Half a rotation later, the tether will release the payload, tossing it into a higher energy orbit. This concept is termed a momentum-exchange tether because when the tether picks up and throws the payload, it transfers some of its orbital energy and momentum to the payload. Because the MXER tether facility's orbit drops when it boosts the payload, it's orbital energy must be restored if it is to boost additional payloads. The tether facility's orbit can be restored without consuming propellant by reboosting with electrodynamic tether propulsion.
Tether Transport ArchitecturesSoon thereafter, Forward proposed combining this system with a second tether in elliptical Earth orbit and a third tether in orbit around the Moon to create a system for round-trip travel between suborbital Earth trajectories and the lunar surface. In 1997, Hoyt developed a preliminary design for this "LEO to Lunar Surface Tether Transport System."
In 1998, Bangham, Lorenzini, and Vestal developed a conceptual design for a two-tether system for boosting payloads from LEO to GEO. Their design proposed the use of high specific impulse electric thrusters to restore the orbit of the tether facilities after each payload boost operation. Even with the propellant mass requirements for reboost, they found that this system could be highly economically advantageous compared chemical rockets for GEO satellite deployment.

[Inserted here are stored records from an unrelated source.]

/-- Served: FLASH_INFO and GET_FW_INFO answer the bytes of their tables. BOOT_SELECT, and ACTIVATE_FW offline, program the copy of
the selector that is not in force with GEN one higher and the block named, and wait; BOOT_SELECT of the block already named,
or of an image that fails its check, gives 0x07, ACTIVATE_FW of such an image 0x04, online activation 0x02. An initiating
TRANSFER_FW of the slot not booted marks the block invalid, erases it and starts in the background; a later part programs its
bytes and waits; an abort ends the transfer; another mailbox’s transfer gives 0x07. RETIRE_RANGE retires a run of a port’s
tracts and counts them; RETIRE_CLEAR_ENTRY removes one entry of a stook’s log, 0x07 when it holds none. [10_placement.md,
16_mailbox.md, R471, R654, R655, R657, R659, R661] -/
def Obligations.FlashAndRetirementCommands : Prop :=
  (MbxDoes (fun t c => .flashInfo t c)
      (fun _ _ => True)
      fun c s => s.completes c (leBytes 1 (b2n s.pwr.bootBlock) ++ leBytes 1 (b2n (s.selector.getD (0, 0, false)).2.2)
          ++ leBytes 1 (b2n (Tbl.get (false, 0, 0) s.pwr.images 0).1 + 2 * b2n (Tbl.get (false, 0, 0) s.pwr.images 1).1 + 4 * b2n s.pwr.fellBack) ++ zeros 1
          ++ leBytes 4 (s.selector.getD (0, 0, false)).2.1 ++ leBytes 8 (Tbl.get (false, 0, 0) s.pwr.images 0).2.1 ++ leBytes 8 (Tbl.get (false, 0, 0) s.pwr.images 1).2.1
          ++ leBytes 4 (Tbl.get (false, 0, 0) s.pwr.images 0).2.2 ++ leBytes 4 (Tbl.get (false, 0, 0) s.pwr.images 1).2.2 ++ zeros 32))
  ∧ (MbxDoes (fun t c => .getFwInfo t c)
      (fun _ _ => True)
      fun c s => s.completes c ([2, BitVec.ofNat 8 (1 + b2n s.pwr.bootBlock + 8 * (match s.selector with
              | some x => 1 + b2n x.2.2
              | none => 0)), 0] ++ zeros 13 ++ (leBytes 8 (Tbl.get (false, 0, 0) s.pwr.images 0).2.1 ++ zeros 8)
          ++ (leBytes 8 (Tbl.get (false, 0, 0) s.pwr.images 1).2.1 ++ zeros 8) ++ zeros 32))
  ∧ (MbxDoes (fun t c => .bootSelect t c true)
      (fun c s => mbByte c 0 ≤ 1 ∧ (s.selector.any fun x => x.2.2 == (mbByte c 0 == 1)) = false ∧ s.pwr.flashJob = none)
      fun c s => (s.fresh.2.flashStart c.mb.val (.selector ((s.selector.map fun x => (1 - x.1, (x.2.1 + 1) % 2 ^ 32)).getD (0, 1)).1 ((s.selector.map fun x => (1 - x.1, (x.2.1 + 1) % 2 ^ 32)).getD (0, 1)).2 (mbByte c 0 == 1)) [flashDesc 4 (0x1000 * ((s.selector.map fun x => (1 - x.1, (x.2.1 + 1) % 2 ^ 32)).getD (0, 1)).1) 0 0 (some c.mb.val), flashDesc 3 (0x1000 * ((s.selector.map fun x => (1 - x.1, (x.2.1 + 1) % 2 ^ 32)).getD (0, 1)).1) 0 0 (some c.mb.val),
          flashDesc 2 (0x1000 * ((s.selector.map fun x => (1 - x.1, (x.2.1 + 1) % 2 ^ 32)).getD (0, 1)).1) (s.fresh.1.toNat % 2 ^ 22) 4096 (some c.mb.val)]).waitsFor c (.flash 0))
  ∧ (∀ (ok : Bool), MbxDoes (fun t c => .bootSelect t c ok)
      (fun c s => mbByte c 0 ≤ 1 ∧ ((s.selector.any fun x => x.2.2 == (mbByte c 0 == 1)) = true ∨ s.pwr.flashJob.isSome = true))
      fun c s => s.refuses c 7)
  ∧ (MbxDoes (fun t c => .bootSelect t c false)
      (fun c _ => mbByte c 0 ≤ 1)
      fun c s => s.refuses c 7)
  ∧ (MbxDoes (fun t c => .activateFw t c true)
      (fun c s => mbByte c 0 = 1 ∧ (mbByte c 1 = 1 ∨ mbByte c 1 = 2) ∧ s.pwr.flashJob = none)
      fun c s => (s.fresh.2.flashStart c.mb.val (.selector ((s.selector.map fun x => (1 - x.1, (x.2.1 + 1) % 2 ^ 32)).getD (0, 1)).1 ((s.selector.map fun x => (1 - x.1, (x.2.1 + 1) % 2 ^ 32)).getD (0, 1)).2 (mbByte c 1 == 2)) [flashDesc 4 (0x1000 * ((s.selector.map fun x => (1 - x.1, (x.2.1 + 1) % 2 ^ 32)).getD (0, 1)).1) 0 0 (some c.mb.val), flashDesc 3 (0x1000 * ((s.selector.map fun x => (1 - x.1, (x.2.1 + 1) % 2 ^ 32)).getD (0, 1)).1) 0 0 (some c.mb.val),
          flashDesc 2 (0x1000 * ((s.selector.map fun x => (1 - x.1, (x.2.1 + 1) % 2 ^ 32)).getD (0, 1)).1) (s.fresh.1.toNat % 2 ^ 22) 4096 (some c.mb.val)]).waitsFor c (.flash 0))
  ∧ (MbxDoes (fun t c => .activateFw t c true)
      (fun c s => mbByte c 0 = 1 ∧ (mbByte c 1 = 1 ∨ mbByte c 1 = 2) ∧ s.pwr.flashJob.isSome = true)
      fun c s => s.refuses c 7)
  ∧ (∀ (ok : Bool), MbxDoes (fun t c => .activateFw t c ok)
      (fun c _ => mbByte c 0 = 0)
      fun c s => s.refuses c 2)
  ∧ (MbxDoes (fun t c => .activateFw t c false)
      (fun c _ => mbByte c 0 = 1)
      fun c s => s.badField c 1)
  ∧ (MbxDoes (fun t c => .transferFw t c)
      (fun c s => mbByte c 0 ≤ 1 ∧ s.presenceOpen = true ∧ (s.pwr.xfer.any fun x => x.1 != c.mb.val) = false ∧ (mbByte c 1 = 1 ∨ mbByte c 1 = 2) ∧ mbByte c 1 - 1 ≠ b2n s.pwr.bootBlock ∧ s.pwr.flashJob = none)
      fun c s => ((s.onPwr fun p => { p with xfer := some (c.mb.val, mbByte c 1 - 1), images := Tbl.set p.images (mbByte c 1 - 1) (false, 0, 0) }).fresh.2.flashStart c.mb.val (.image (mbByte c 1 - 1) (mbByte c 0 == 0)) (flashDesc 4 (blockOff (mbByte c 1 - 1)) 0 0 (some c.mb.val)
          :: ((List.range 512).map fun k => flashDesc 3 (blockOff (mbByte c 1 - 1) + 65536 * k) 0 0 (some c.mb.val))
          ++ (if c.input.length - 128 = 0 then [] else [flashDesc 2 (blockOff (mbByte c 1 - 1) + 128 * mbLe c 4 4) ((s.onPwr fun p => { p with xfer := some (c.mb.val, mbByte c 1 - 1), images := Tbl.set p.images (mbByte c 1 - 1) (false, 0, 0) }).fresh.1.toNat % 2 ^ 22) (c.input.length - 128) (some c.mb.val)]))).begins c (.transferFw (mbByte c 1 - 1)) 0xFFFFFFFF)
  ∧ (MbxDoes (fun t c => .transferFw t c)
      (fun c s => mbByte c 0 ≤ 1 ∧ s.presenceOpen = false)
      fun c s => s.refuses c 3)
  ∧ (MbxDoes (fun t c => .transferFw t c)
      (fun c s => mbByte c 0 ≤ 4 ∧ (mbByte c 0 ≤ 1 → s.presenceOpen = true) ∧ ((s.pwr.xfer.any fun x => x.1 != c.mb.val) = true ∨ s.pwr.flashJob.isSome = true))
      fun c s => s.refuses c 7)
  ∧ (MbxDoes (fun t c => .transferFw t c)
      (fun c s => mbByte c 0 ≤ 4 ∧ (mbByte c 0 ≤ 1 → s.presenceOpen = true) ∧ s.pwr.xfer = none ∧ s.pwr.flashJob = none ∧ (mbByte c 1 = 0 ∨ 2 < mbByte c 1 ∨ mbByte c 1 - 1 = b2n s.pwr.bootBlock))
      fun c s => s.badField c 1)
  ∧ (MbxDoes (fun t c => .transferFw t c)
      (fun c s => 2 ≤ mbByte c 0 ∧ mbByte c 0 ≤ 4 ∧ s.pwr.xfer = none ∧ (mbByte c 1 = 1 ∨ mbByte c 1 = 2) ∧ mbByte c 1 - 1 ≠ b2n s.pwr.bootBlock ∧ s.pwr.flashJob = none)
      fun c s => s.badField c 0)
  ∧ (MbxDoes (fun t c => .transferFw t c)
      (fun c s => (mbByte c 0 = 2 ∨ mbByte c 0 = 3) ∧ s.pwr.xfer = some (c.mb.val, mbByte c 1 - 1) ∧ (mbByte c 1 = 1 ∨ mbByte c 1 = 2) ∧ mbByte c 1 - 1 ≠ b2n s.pwr.bootBlock ∧ s.pwr.flashJob = none)
      fun c s => (s.fresh.2.flashStart c.mb.val (.image (mbByte c 1 - 1) (mbByte c 0 == 3)) (flashDesc 4 (blockOff (mbByte c 1 - 1)) 0 0 (some c.mb.val)
          :: []
          ++ (if c.input.length - 128 = 0 then [] else [flashDesc 2 (blockOff (mbByte c 1 - 1) + 128 * mbLe c 4 4) (s.fresh.1.toNat % 2 ^ 22) (c.input.length - 128) (some c.mb.val)]))).waitsFor c (.flash 0))
  ∧ (MbxDoes (fun t c => .transferFw t c)
      (fun c s => mbByte c 0 = 4 ∧ s.pwr.xfer = some (c.mb.val, mbByte c 1 - 1) ∧ (mbByte c 1 = 1 ∨ mbByte c 1 = 2) ∧ mbByte c 1 - 1 ≠ b2n s.pwr.bootBlock ∧ s.pwr.flashJob = none)
      fun c s => (s.onPwr fun p => { p with xfer := none }).completes c [])
  ∧ (MbxDoes (fun t c => .retireRange t c)
      (fun c s => mbByte c 0 = 0 ∧ mbByte c 1 ≤ 31 ∧ (s.mp (mbByte c 1)).present = true ∧ mbLe c 4 4 + mbLe c 8 4 ≤ (s.mp (mbByte c 1)).dataTracts + (s.mp (mbByte c 1)).deviceTracts)
      fun c s => (State.retireRun (mbByte c 1) (mbLe c 8 4) (mbLe c 4 4) 0 s).2.completes c (leBytes 4 (State.retireRun (mbByte c 1) (mbLe c 8 4) (mbLe c 4 4) 0 s).1))
  ∧ (MbxDoes (fun t c => .retireRange t c)
      (fun c s => mbByte c 0 = 0 ∧ mbByte c 1 ≤ 31 ∧ (s.mp (mbByte c 1)).present = true ∧ (s.mp (mbByte c 1)).dataTracts + (s.mp (mbByte c 1)).deviceTracts < mbLe c 4 4 + mbLe c 8 4)
      fun c s => s.badField c 4)
  ∧ (MbxDoes (fun t c => .retireRange t c)
      (fun c s => mbByte c 0 = 0 ∧ (31 < mbByte c 1 ∨ (s.mp (mbByte c 1)).present = false))
      fun c s => s.badField c 1)
  ∧ (MbxDoes (fun t c => .retireClearEntry t c)
      (fun c _ => mbByte c 0 = 1 ∧ 15 < mbByte c 1)
      fun c s => s.badField c 1)
  ∧ (MbxDoes (fun t c => .retireClearEntry t c)
      (fun c s => mbByte c 0 = 1 ∧ mbByte c 1 ≤ 15 ∧ mbByte c 2 < (s.stk (mbByte c 1)).ceLog.length)
      fun c s => (s.onStk (mbByte c 1) fun q => { q with ceLog := q.ceLog.eraseIdx (mbByte c 2) }).completes c (zeros 4))
  ∧ (MbxDoes (fun t c => .retireClearEntry t c)
      (fun c s => mbByte c 0 = 1 ∧ mbByte c 1 ≤ 15 ∧ (s.stk (mbByte c 1)).ceLog.length ≤ mbByte c 2)
      fun c s => s.refuses c 7)

/-- BG_ABORT sets BG_ABORT of a mailbox whose background work runs. COMMAND_TIMEOUT, once 10 ms have passed since acceptance: a
command that waits for a slot that can still be cancelled, or for the flash, completes with 0x06, and the slot is cancelled or
the flash command ends; a command that waits for the OTP or for lines, which no peer answers, and one within its 10 ms, is not
touched. BACKGROUND_COMPLETE does nothing where no work runs; with status 0 the work’s effect happens (the partition is
created, resized, destroyed or sanitized, the plate released, the tract rethawed or rebuilt, the twin in service), with
another it does not, and the work ends with that status in BG_STATUS. CAP_REMOVE and DIR_REFRESH end so only when the caller
asked them to abort. [10_placement.md, 16_mailbox.md, R469, R625, R626, R628, R629, R630, R632, R645] -/
def Obligations.MailboxControlsAbortTimeOutAndComplete : Prop :=
  (∀ (mb : MbxId), Does (fun t => .bgAbort t mb)
      (fun s => (s.box mb.val).bgRun = true)
      fun s => s.onBox mb.val fun b => { b with bgAbort := true })
  ∧ (∀ (mb : MbxId), Does (fun t => .bgAbort t mb)
      (fun s => (s.box mb.val).bgRun = false)
      fun s => s.onBox mb.val fun b => b)
  ∧ (∀ (mb : MbxId), Does (fun t => .commandTimeout t mb)
      (fun s => (s.box mb.val).doorbell = false ∨ s.time < (s.box mb.val).acceptAt + 10000000)
      fun s => s)
  ∧ (∀ (mb : MbxId) (k : Nat), Does (fun t => .commandTimeout t mb)
      (fun s => (s.box mb.val).doorbell = true ∧ (s.box mb.val).acceptAt + 10000000 ≤ s.time ∧ (s.box mb.val).wait = some (.slot k) ∧ (s.slot k).st = .armed ∧ s.now + leadNs (s.slot k).scope < (s.slot k).time)
      fun s => ((s.mbxDone mb.val 6 [] 0xFFFFFFFF).cancelSlot k).2)
  ∧ (∀ (mb : MbxId) (k : Nat), Does (fun t => .commandTimeout t mb)
      (fun s => (s.box mb.val).wait = some (.slot k) ∧ ¬((s.slot k).st = .armed ∧ s.now + leadNs (s.slot k).scope < (s.slot k).time))
      fun s => s)
  ∧ (∀ (mb : MbxId) (k : Nat), Does (fun t => .commandTimeout t mb)
      (fun s => (s.box mb.val).doorbell = true ∧ (s.box mb.val).acceptAt + 10000000 ≤ s.time ∧ (s.box mb.val).wait = some (.flash k))
      fun s => (s.mbxDone mb.val 6 [] 0xFFFFFFFF).flashEnd)
  ∧ (∀ (mb : MbxId), Does (fun t => .commandTimeout t mb)
      (fun s => (s.box mb.val).wait = none ∨ (s.box mb.val).wait = some .otp ∨ (s.box mb.val).wait = some .line ∨ ∃ k, (s.box mb.val).wait = some (.lines k))
      fun s => s)
  ∧ (∀ (mb : MbxId) (v : Fin 9), Does (fun t => .backgroundComplete t mb v)
      (fun s => (s.box mb.val).bg = none ∨ (s.box mb.val).bgRun = false)
      fun s => s)
  ∧ (∀ (mb : MbxId) (p : Nat) (v : Fin 9), Does (fun t => .backgroundComplete t mb v)
      (fun s => (s.box mb.val).bg = some (.partCreate p) ∧ (s.box mb.val).bgRun = true)
      fun s => (if v.val = 0 then s.created p else s).bgEnd mb.val v.val [])
  ∧ (∀ (mb : MbxId) (p n : Nat) (v : Fin 9), Does (fun t => .backgroundComplete t mb v)
      (fun s => (s.box mb.val).bg = some (.partResize p n) ∧ (s.box mb.val).bgRun = true)
      fun s => (if v.val = 0 then s.resized p n else s).bgEnd mb.val v.val [])
  ∧ (∀ (mb : MbxId) (p : Nat) (e : Bool) (v : Fin 9), Does (fun t => .backgroundComplete t mb v)
      (fun s => (s.box mb.val).bg = some (.partDestroy p e) ∧ (s.box mb.val).bgRun = true)
      fun s => (if v.val = 0 then s.destroyed p else s).bgEnd mb.val v.val [])
  ∧ (∀ (mb : MbxId) (p : Nat) (v : Fin 9), Does (fun t => .backgroundComplete t mb v)
      (fun s => (s.box mb.val).bg = some (.sanitize p) ∧ (s.box mb.val).bgRun = true)
      fun s => (if v.val = 0 then s.sanitized p else s).bgEnd mb.val v.val [])
  ∧ (∀ (mb : MbxId) (p j : Nat) (v : Fin 9), Does (fun t => .backgroundComplete t mb v)
      (fun s => (s.box mb.val).bg = some (.plateRelease p j) ∧ (s.box mb.val).bgRun = true ∧ s.plateRead p j = false)
      fun s => (if v.val = 0 then s.released p j else s).bgEnd mb.val v.val [])
  ∧ (∀ (mb : MbxId) (p j : Nat) (v : Fin 9), Does (fun t => .backgroundComplete t mb v)
      (fun s => (s.box mb.val).bg = some (.plateRelease p j) ∧ (s.box mb.val).bgRun = true ∧ s.plateRead p j = true)
      fun s => s)
  ∧ (∀ (mb : MbxId) (m : Nat), Does (fun t => .backgroundComplete t mb 5)
      (fun s => (s.box mb.val).bg = some (.capRemove m) ∧ (s.box mb.val).bgRun = true ∧ (s.box mb.val).bgAbort = true)
      fun s => (s.onMp m fun q => { q with draining := false }).bgEnd mb.val 5 [])
  ∧ (∀ (mb : MbxId), Does (fun t => .backgroundComplete t mb 0)
      (fun s => (s.box mb.val).bg = some (.dirRefresh) ∧ (s.box mb.val).bgRun = true ∧ s.place.refresh = false)
      fun s => s.bgEnd mb.val 0 [])
  ∧ (∀ (mb : MbxId) (v : Fin 9), Does (fun t => .backgroundComplete t mb v)
      (fun s => (s.box mb.val).bg = some (.shutdown) ∧ (s.box mb.val).bgRun = true ∧ s.pwr.readyOff = true)
      fun s => s.bgEnd mb.val 0 [])
  ∧ (∀ (mb : MbxId) (v : Fin 9), Does (fun t => .backgroundComplete t mb v)
      (fun s => (s.box mb.val).bg = some (.twinDrill) ∧ (s.box mb.val).bgRun = true)
      fun s => (if v.val = 0 then (s.onTwin fun w => { w with st := .abdicated, roles := 0 }).abandonSlots else s).bgEnd mb.val v.val [])
  ∧ (∀ (mb : MbxId) (tr : Nat) (v : Fin 9), Does (fun t => .backgroundComplete t mb v)
      (fun s => (s.box mb.val).bg = some (.rethaw tr) ∧ (s.box mb.val).bgRun = true)
      fun s => (if v.val = 0 then s.rethawed tr else s).bgEnd mb.val v.val ((if v.val = 0 then s.rethawed tr else s).tractState tr))
  ∧ (∀ (mb : MbxId) (tr : Nat) (v : Fin 9), Does (fun t => .backgroundComplete t mb v)
      (fun s => (s.box mb.val).bg = some (.rebuild tr) ∧ (s.box mb.val).bgRun = true)
      fun s => (if v.val = 0 then s.rebuild tr else s).bgEnd mb.val v.val ((if v.val = 0 then s.rebuild tr else s).tractState tr))
  ∧ (∀ (mb : MbxId) (b : Nat) (v : Fin 9), Does (fun t => .backgroundComplete t mb v)
      (fun s => (s.box mb.val).bg = some (.transferFw b) ∧ (s.box mb.val).bgRun = true ∧ (s.pwr.flashJob.any fun j => j.mb == mb.val && j.cur.isNone && !j.bad) = true)
      fun s => s.flashEnd.bgEnd mb.val v.val [])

Under a Phase I NIAC effort, Hoyt and Uphoff refined the LEO to Lunar system design to account for the full three-dimensional orbital mechanics of the Earth-Moon system, proposing a "Cislunar Tether Transportation System." This architecture would use one tether in elliptical, equatorial Earth orbit to toss payloads to minimum-energy lunar transfer orbits, where a second tether, called a "Lunavator" would catch them and deliver them to the lunar surface. The total mass of the tether system, could be as small as 27 times the mass of the payloads it could transport.
Figure 2. The Cislunar Tether Transport System. (1) A payload
is launched into a LEO holding orbit; (2) A Tether Boost Facility in elliptical,
equatorial Earth orbit picks up the payload (3) and tosses it (4) into a
lunar transfer trajectory. When it nears the Moon, (5), a Lunavator Tether
(6) captures it and delivers it to the lunar surface.
The same NIAC effort also resulted in a preliminary design by Forward and Nordley for a "Mars-Earth Rapid Interplanetary Tether Transport (MERITT)" sys-tem capable of transporting payloads on rapid trajectories between Earth and Mars.
Momentum-exchange tethers may also provide a means for reducing the cost of Earth-to-Orbit (ETO) launches. This architecture would use a hypersonic air-plane or other reusable launch vehicle to carry a payload up to 100 km altitude at Mach 10-12, and handing it off to a large tether facility in LEO which would then pull it into orbit or toss it to either GTO or escape. This concept is called Tether Launch Assist.